Guest contribution: No fear of erroneous opinions

So forcefully, so deafening, so entrenched: Do German debates have a specifically destructive energy? Established media outlets must be careful not to become activist opinion shapers themselves. A guest contribution by Tobias Haberkorn

Tobias Haberkorn is one of the four founding editors of the Berlin Review. The new magazine for books and ideas launched in February 2024 and will publish eight digital and two print editions per year. The first issue, with contributions by Adania Shibli, Ivan Krastev/Stephen Holmes, Elad Lapidot, Yevgenia Belorusets, Carolin Amlinger and others, focuses on the war in the Middle East. The second issue is set for publication on March 19 and will address current events in addition to the Leipzig Book Fair and this year’s guests of honour the Netherlands and Flanders. All articles, podcasts and event dates can be found at blnreview.de. Tobias Haberkorn was a Publix fellow in 2023.

When I began interning at German newspapers in 2010, the watchword in most newsrooms was: We need more opinion pieces, because only controversy will attract readers, and only through debates traditional media outlets can survive the cacophony of the internet. On social media platforms, editorial content appeared alongside private posts. Only the most provocative pieces prevailed.
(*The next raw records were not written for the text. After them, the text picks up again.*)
/-! ### The opcode maps -/

/-- R36, R38: the integer and immediate opcodes. -/
def laneInteger (op w0 : Nat) (w1 : Option Nat) : Except DecodeError Instr :=
  match op with
  | 0x01 => lr3 .iadd w0
  | 0x02 => lr3 .isub w0
  | 0x03 => lr3 .imul w0
  | 0x04 => lr3 .imulh w0
  | 0x05 => lr3 .nmulh w0
  | 0x06 => lr3 .imad w0
  | 0x07 => lr3 .imin w0
  | 0x08 => lr3 .imax w0
  | 0x09 => lr3 .nmin w0
  | 0x0A => lr3 .nmax w0
  | 0x0B => lr2 .iabs w0
  | 0x0C => lr3 .and w0
  | 0x0D => lr3 .or w0
  | 0x0E => lr3 .xor w0
  | 0x0F => lr3 .andn w0
  | 0x10 => lr3 .shl w0
  | 0x11 => lr3 .shr w0
  | 0x12 => lr3 .sar w0
  | 0x13 => lr3 .shrr w0
  | 0x14 => lr2 .popc w0
  | 0x15 => lr2 .clz w0
  | 0x16 => lr2 .brev w0
  | 0x17 => lr3 .bfe w0
  | 0x18 => lr3 .bfi w0
  | 0x19 => lr3 .sel w0
  | 0x1A => lr2 .mov w0
  | 0x1B => limm .iaddi w0
  | 0x1C => lshift .shli w0
  | 0x1D => lshift .shri w0
  | 0x1E => lshift .sari w0
  | 0x1F => limm .andi w0
  | 0x20 => movlForm w0 w1
  | _ => .ok (.reservedOpcode (BitVec.ofNat 32 w0))

/-- R36, R38: the packed opcodes and INV. -/
def lanePacked (op w0 : Nat) (w1 : Option Nat) : Except DecodeError Instr :=
  match op with
  | 0x21 => lr3 .padd2 w0
  | 0x22 => lr3 .psub2 w0
  | 0x23 => lr3 .pmul2 w0
  | 0x24 => lr3 .pmac2 w0
  | 0x25 => lr3 .pmacx2 w0
  | 0x26 => lr3 .sadd w0
  | 0x27 => lr3 .ssub w0
  | 0x28 => lr3 .pack2 w0
  | 0x29 => lr2 .sxlo w0
  | 0x2A => lr2 .sxhi w0
  | 0x2B => lr3 .pshrr2 w0
  | 0x2C => invForm w0 w1
  | _ => .ok (.reservedOpcode (BitVec.ofNat 32 w0))

/-- R36, R38: the float and conversion opcodes. -/
def laneFloat (op w0 : Nat) : Except DecodeError Instr :=
  match op with
  | 0x30 => lr3 .fadd w0
  | 0x31 => lr3 .fsub w0
  | 0x32 => lr3 .fmul w0
  | 0x33 => lr3 .ffma w0
  | 0x34 => lr3 .fmin w0
  | 0x35 => lr3 .fmax w0
  | 0x36 => lr2 .fneg w0
  | 0x37 => lr2 .fabs w0
  | 0x38 => lr2 .frcp w0
  | 0x39 => lr2 .frsq w0
  | 0x3A => lr2 .fsqrt w0
  | 0x3B => lr2 .fexp2 w0
  | 0x3C => lr2 .flog2 w0
  | 0x3D => lr2 .fsin w0
  | 0x3E => lr2 .fcos w0
  | 0x3F => lr3 .bfma2 w0
  | 0x40 => lr3 .badd2 w0
  | 0x41 => lr3 .bmul2 w0
  | 0x42 => lcode 4 .cvtfi w0
  | 0x43 => lcode 4 .cvtif w0
  | 0x44 => lcode 4 .cvtnf w0
  | 0x45 => lcode 4 .cvtfn w0
  | 0x46 => lcode 4 .cvtbf w0
  | 0x47 => lcode 4 .cvtfb w0
  | 0x48 => lcode 4 .cvtef w0
  | 0x49 => lcode 4 .cvtfe w0
  | _ => .ok (.reservedOpcode (BitVec.ofNat 32 w0))

/-- R36, R38: the matrix, compare and predicate opcodes. -/
def laneMatrixPred (op w0 : Nat) : Except DecodeError Instr :=
  match op with
  | 0x4A => lctl .mma w0
  | 0x4B => lctl .accz w0
  | 0x4C => lr2 .accrd w0
  | 0x4D => lctl2 .accsc w0
  | 0x4E => lctl2 .accwr w0
  | 0x4F => lr3 .qnt w0
  | 0x50 => lcmp .icmpeq w0
  | 0x51 => lcmp .icmpne w0
  | 0x52 => lcmp .icmplt w0
  | 0x53 => lcmp .icmple w0
  | 0x54 => lcmp .ncmplt w0
  | 0x55 => lcmp .ncmple w0
  | 0x56 => lcmp .fcmpeq w0
  | 0x57 => lcmp .fcmpne w0
  | 0x58 => lcmp .fcmplt w0
  | 0x59 => lcmp .fcmple w0
  | 0x5A => lcmp .fcmpun w0
  | 0x5B => lpred .pand w0
  | 0x5C => lpred .por w0
  | 0x5D => lpred .pxor w0
  | 0x5E => lpset .pset w0
  | 0x5F => lpget .pget w0
  | _ => .ok (.reservedOpcode (BitVec.ofNat 32 w0))

/-- R36, R38: the cross-lane and special opcodes. -/
def laneCross (op w0 : Nat) : Except DecodeError Instr :=
  match op with
  | 0x60 => lr3 .slide w0
  | 0x61 => lr3 .slideh w0
  | 0x62 => lr3 .sliden w0
  | 0x63 => lr3 .swap w0
  | 0x64 => lr3 .perm w0
  | 0x65 => lcode 48 .bcast w0
  | 0x66 => lr2 .redsum w0
  | 0x67 => lr2 .rediadd w0
  | 0x68 => lr2 .redmax w0
  | 0x69 => lr2 .redmin w0
  | 0x6A => lr2 .scan w0
  | 0x6B => lspec .movs w0
  | 0x6C => lr2 .movu w0
  | 0x6D => lr3 .rng w0
  | _ => .ok (.reservedOpcode (BitVec.ofNat 32 w0))

/-- R36, R38: the memory opcodes. -/
def laneMem (op w0 : Nat) (w1 : Option Nat) : Except DecodeError Instr :=
  match op with
  | 0x70 => lmem true .ldb .ldbOrdered w0 w1
  | 0x71 => lmem true .ldh .ldhOrdered w0 w1
  | 0x72 => lmem true .ldw .ldwOrdered w0 w1
  | 0x73 => lmem true .ldd .lddOrdered w0 w1
  | 0x74 => lmem true .ldq .ldqOrdered w0 w1
  | 0x75 => lmem false .stb .stbOrdered w0 w1
  | 0x76 => lmem false .sth .sthOrdered w0 w1
  | 0x77 => lmem false .stw .stwOrdered w0 w1
  | 0x78 => lmem false .std .stdOrdered w0 w1
  | 0x79 => lmem false .stq .stqOrdered w0 w1
  | 0x7A => lext w0 w1 atomOf
  | 0x7B => lext w0 w1 dqopOf
  | _ => .ok (.reservedOpcode (BitVec.ofNat 32 w0))

/-- R36, R38: the uniform arithmetic opcodes. -/
def uniformAlu (op w0 : Nat) (w1 : Option Nat) : Except DecodeError Instr :=
  match op with
  | 0x80 => ur3 .uadd w0
  | 0x81 => ur3 .usub w0
  | 0x82 => ur3 .umul w0
  | 0x83 => ur3 .uand w0
  | 0x84 => ur3 .uor w0
  | 0x85 => ur3 .uxor w0
  | 0x86 => ur3 .ushl w0
  | 0x87 => ur3 .ushr w0
  | 0x88 => ur3 .usar w0
  | 0x89 => ur3 .umin w0
  | 0x8A => ur3 .umax w0
  | 0x8B => ur2 .umov w0
  | 0x8C => ur3 .ucmpeq w0
  | 0x8D => ur3 .ucmplt w0
  | 0x8E => ur3 .ucmplo w0
  | 0x8F => bare .nop w0
  | 0x90 => uimm .umovi w0
  | 0x91 => uimm .uaddi w0
  | 0x92 => ulitForm w0 w1
  | 0x93 => uimm .ushli w0
  | _ => .ok (.reservedOpcode (BitVec.ofNat 32 w0))
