-- ==== Sys2Proof/Machine/State.lean ====
section
/-!
DEFINITION. The state of one Ifehild package, as plain data: everything the spec gives the machine
(INVENTORY.md lists each piece with its rule and reset value), the outcome types, and the state after
reset. Fields with a default hold, at reset or when a group, block or core begins, the value written here.
-/

namespace Sys2Proof

/-! ### Messages and the arguments of steps -/

/-- One lane's part of a remote atomic: lane, address, operand, second operand (CAS). -/
structure RemoteOp where
  lane : Nat
  va : Nat
  x : Word
  y : Word
deriving DecidableEq, Repr

/-- The minimal path of a request (R215): which of X and Y comes first, and the directions taken on the two rings. -/
structure Path where
  yFirst : Bool := false
  minusX : Bool := false
  minusY : Bool := false
deriving DecidableEq, Repr

/-- A message between dies of the pod (R242, R243): its place in causal order, the version and batch it
carries (R208, R210), and the body of its kind. Fields that a kind does not use are 0 or empty. -/
structure Msg where
  /-- ι of the sending die. -/
  origin : Nat := 0
  /-- ι of the receiving die. -/
  dest : Nat := 0
  seq : Word := 0
  prev : Word := 0
  deps : List (Nat × Word) := []
  /-- the access VID at the origin, 0 for committed state. -/
  vid : Nat := 0
  /-- ancestors of vid at the origin, nearest first. -/
  chain : List Nat := []
  tag : BitVec 2 := 0
  /-- source group: 256 × (core key at the source) + group index. -/
  srcGrp : Nat := 0
  asn : Nat := 0
  va : Nat := 0
  size : Nat := 0
  /-- bytes written, or bytes of a reply, by virtual address. -/
  bytes : List (Nat × Byte) := []
  /-- the source's request number. -/
  req : Nat := 0
  func : Nat := 0
  /-- order, scope and time stamp of an SC access (R126, R238). -/
  ord : BitVec 2 := 0
  scope : BitVec 3 := 0
  stamp : DWord := 0
  ops : List RemoteOp := []
  /-- commit or squash list, in order (R211). -/
  vids : List Nat := []
  errs : BitVec 8 := 0
  count : Nat := 0
  /-- coding header of R221: pair, role, partner's block, destination offset, length, CRC. -/
  pair : Nat := 0
  role : Nat := 0
  pblk : Nat := 0
  doff : Nat := 0
  crc : Word := 0
  /-- the partner flow's length in a coded message. -/
  glen : Nat := 0
  /-- the partner flow's destination offset, block and CRC in a coded message. -/
  gdoff : Nat := 0
  gpblk : Nat := 0
  gcrc : Word := 0
  /-- the batch number of a CSHUF's command. -/
  batch : Nat := 0
  /-- the sending core's number of the request, which its acknowledgement names. -/
  ack : Nat := 0
  path : Path := {}
  /-- a write that its source counts by its completion (R213). -/
  std : Bool := false
  /-- generations that pages NACKed at the home are walked for, and the retries so far (R57, R60). -/
  expects : List (Nat × BitVec 16) := []
  retries : Nat := 0
deriving DecidableEq, Repr

/-- What a member group sends to a caravan's home, with the serial number of its instruction (R277, R134). -/
inductive CaravanArrival where
  | cvbar (core grp slot ser : Nat)
  | cairnMin (core grp slot ser : Nat) (value : DWord)
deriving DecidableEq, Repr

namespace Machine

/-- Which agent the step acts on: core key (208 × die + number), group index, split slot, an index, die, grid. -/
structure Sel where
  core : Nat := 0
  grp : Nat := 0
  slot : Nat := 0
  idx : Nat := 0
  die : Nat := 0
  gid : Nat := 0
deriving DecidableEq, Repr

/-- What a step from outside carries: a message, an address, bytes, a value, a caravan arrival. -/
structure Payload where
  msg : Msg := {}
  off : Nat := 0
  len : Nat := 0
  data : List Byte := []
  v : DWord := 0
  n : Nat := 0
  flag : Bool := false
  arrival : Option CaravanArrival := none
deriving DecidableEq, Repr

/-! ### Groups and splits (R261, R137) -/

/-- One lane's search in an INV: key bracket, target key, outputs at both ends (R199, R204). -/
structure InvLane where
  lane : Nat
  lo : Int
  hi : Int
  t : Int
  yl : Int := 0
  yh : Int := 0
deriving DecidableEq, Repr

/-- How a lane's search ended: the point and output it keeps, its bracket, and what it says (R200). -/
structure InvEnd where
  lane : Nat
  x : Int
  y : Int
  lo : Int
  hi : Int
  conv : Bool := false
  clamp : Bool := false
deriving DecidableEq, Repr

/-- The search state of an INV (R204): its active lanes, the lanes still searching, the runs begun, and the values R202
restores. -/
structure InvRun where
  act : Lanes
  lanes : List InvLane
  /-- runs that have ended: 0 the run at lo is in progress, 1 the run at hi, from 2 on a bisection run. -/
  runs : Nat := 0
  /-- words of the present run that have issued. -/
  word : Nat := 0
  /-- input and output registers, and what they, the bracket, the status predicate and INVX held at INV's issue. -/
  xin : Nat
  yout : Nat
  xin0 : List Word
  yout0 : List Word
  blo0 : List Word
  bhi0 : List Word
  status0 : Lanes
  invx0 : Lanes
  /-- buffer records and index registers as they stood at INV's issue (R198). -/
  recs : Map (BitVec 128)
  xs : Map (BitVec 16)
deriving DecidableEq, Repr

/-- STATE of a split slot (R261, R262). -/
inductive SplitSt where
  | free | ready | blocked | joinwait
deriving DecidableEq, Repr

/-- A split slot (R261), with what it waits for while it is BLOCKED (R262). -/
structure Split where
  st : SplitSt := .free
  /-- segment [14:10], word offset [9:0]. -/
  pc : BitVec 15 := 0
  mask : Lanes := 0
  exec : Lanes := 0
  pri : BitVec 8 := 128
  yld : Bool := false
  ypri : BitVec 8 := 0
  cre : BitVec 16 := 0
  /-- the instruction the split is blocked in. -/
  wait : Option Instr := none
  /-- how far that instruction has come: 0 nothing done yet. -/
  phase : Nat := 0
  /-- what it keeps for its completion (a generation, a count). -/
  wdata : DWord := 0
  /-- issue opportunities passed over (R294), and the win a starved split has coming (R266). -/
  passed : Nat := 0
  starved : Bool := false
  /-- a merge has ordered earlier accesses before the next instruction (R231). -/
  sync : Bool := false
  /-- BLOCKED by a stalled store of its own (R80). -/
  held : Bool := false
  /-- the search of an INV in progress (R204). -/
  search : Option InvRun := none
deriving DecidableEq, Repr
Social media outlets, of course, continue to be fueled by debates. They are conducted just as vehemently on X as they were on Twitter. But the illusion that democracy would benefit if only everyone would voice their opinions online has vanished. Instead, we are seeing a destructive irreconcilability that has transformed into a business model. Self-empowered opinion entrepreneurs are using their social media profiles to compete with entire media corporations. Voices as divergent as the artist Candice Breitz and the journalist Thilo Jung for instance have long been demanding that the German government adopt a more critical position on the actions taken by the Israeli government. In a hopelessly emotionalised debate, they find themselves pitted against largely united newsrooms such as those at Die Welt or the Frankfurter Allgemeine Zeitung.

The Hamas attack and Israel’s counterattack in Gaza, climate change, the pandemic, refugee movements, the rise of the AfD or the war in Ukraine: With every major crisis, the lines of debate are getting more entrenched. And after the dispute comes the cancelling: People look for the other’s mistakes and find them, of course, before demanding their exclusion or deplatforming. The spaces in which contrasting opinions can exist without those involved facing existential attacks are growing smaller. What does that mean for an increasingly diverse society? What does it mean for media outlets whose role is to enable informed debates and lay the ground for democratic decision-making?

Liberals the world over were astonished when Masha Gessen’s Hannah Arendt Prize ceremony was cancelled. Is Germany really home to a repressive opinion climate that seeks to exclude such an accomplished author as Gessen from the public debate because of their comparison of Gaza to a World War II ghetto? In the first issue of our magazine Berlin Review, Ivan Krastev and Stephen Holmes examine this question. “It is not about German hypocrisy; it is about German rigidity, a failure to adapt to a convulsively changing world,” they write.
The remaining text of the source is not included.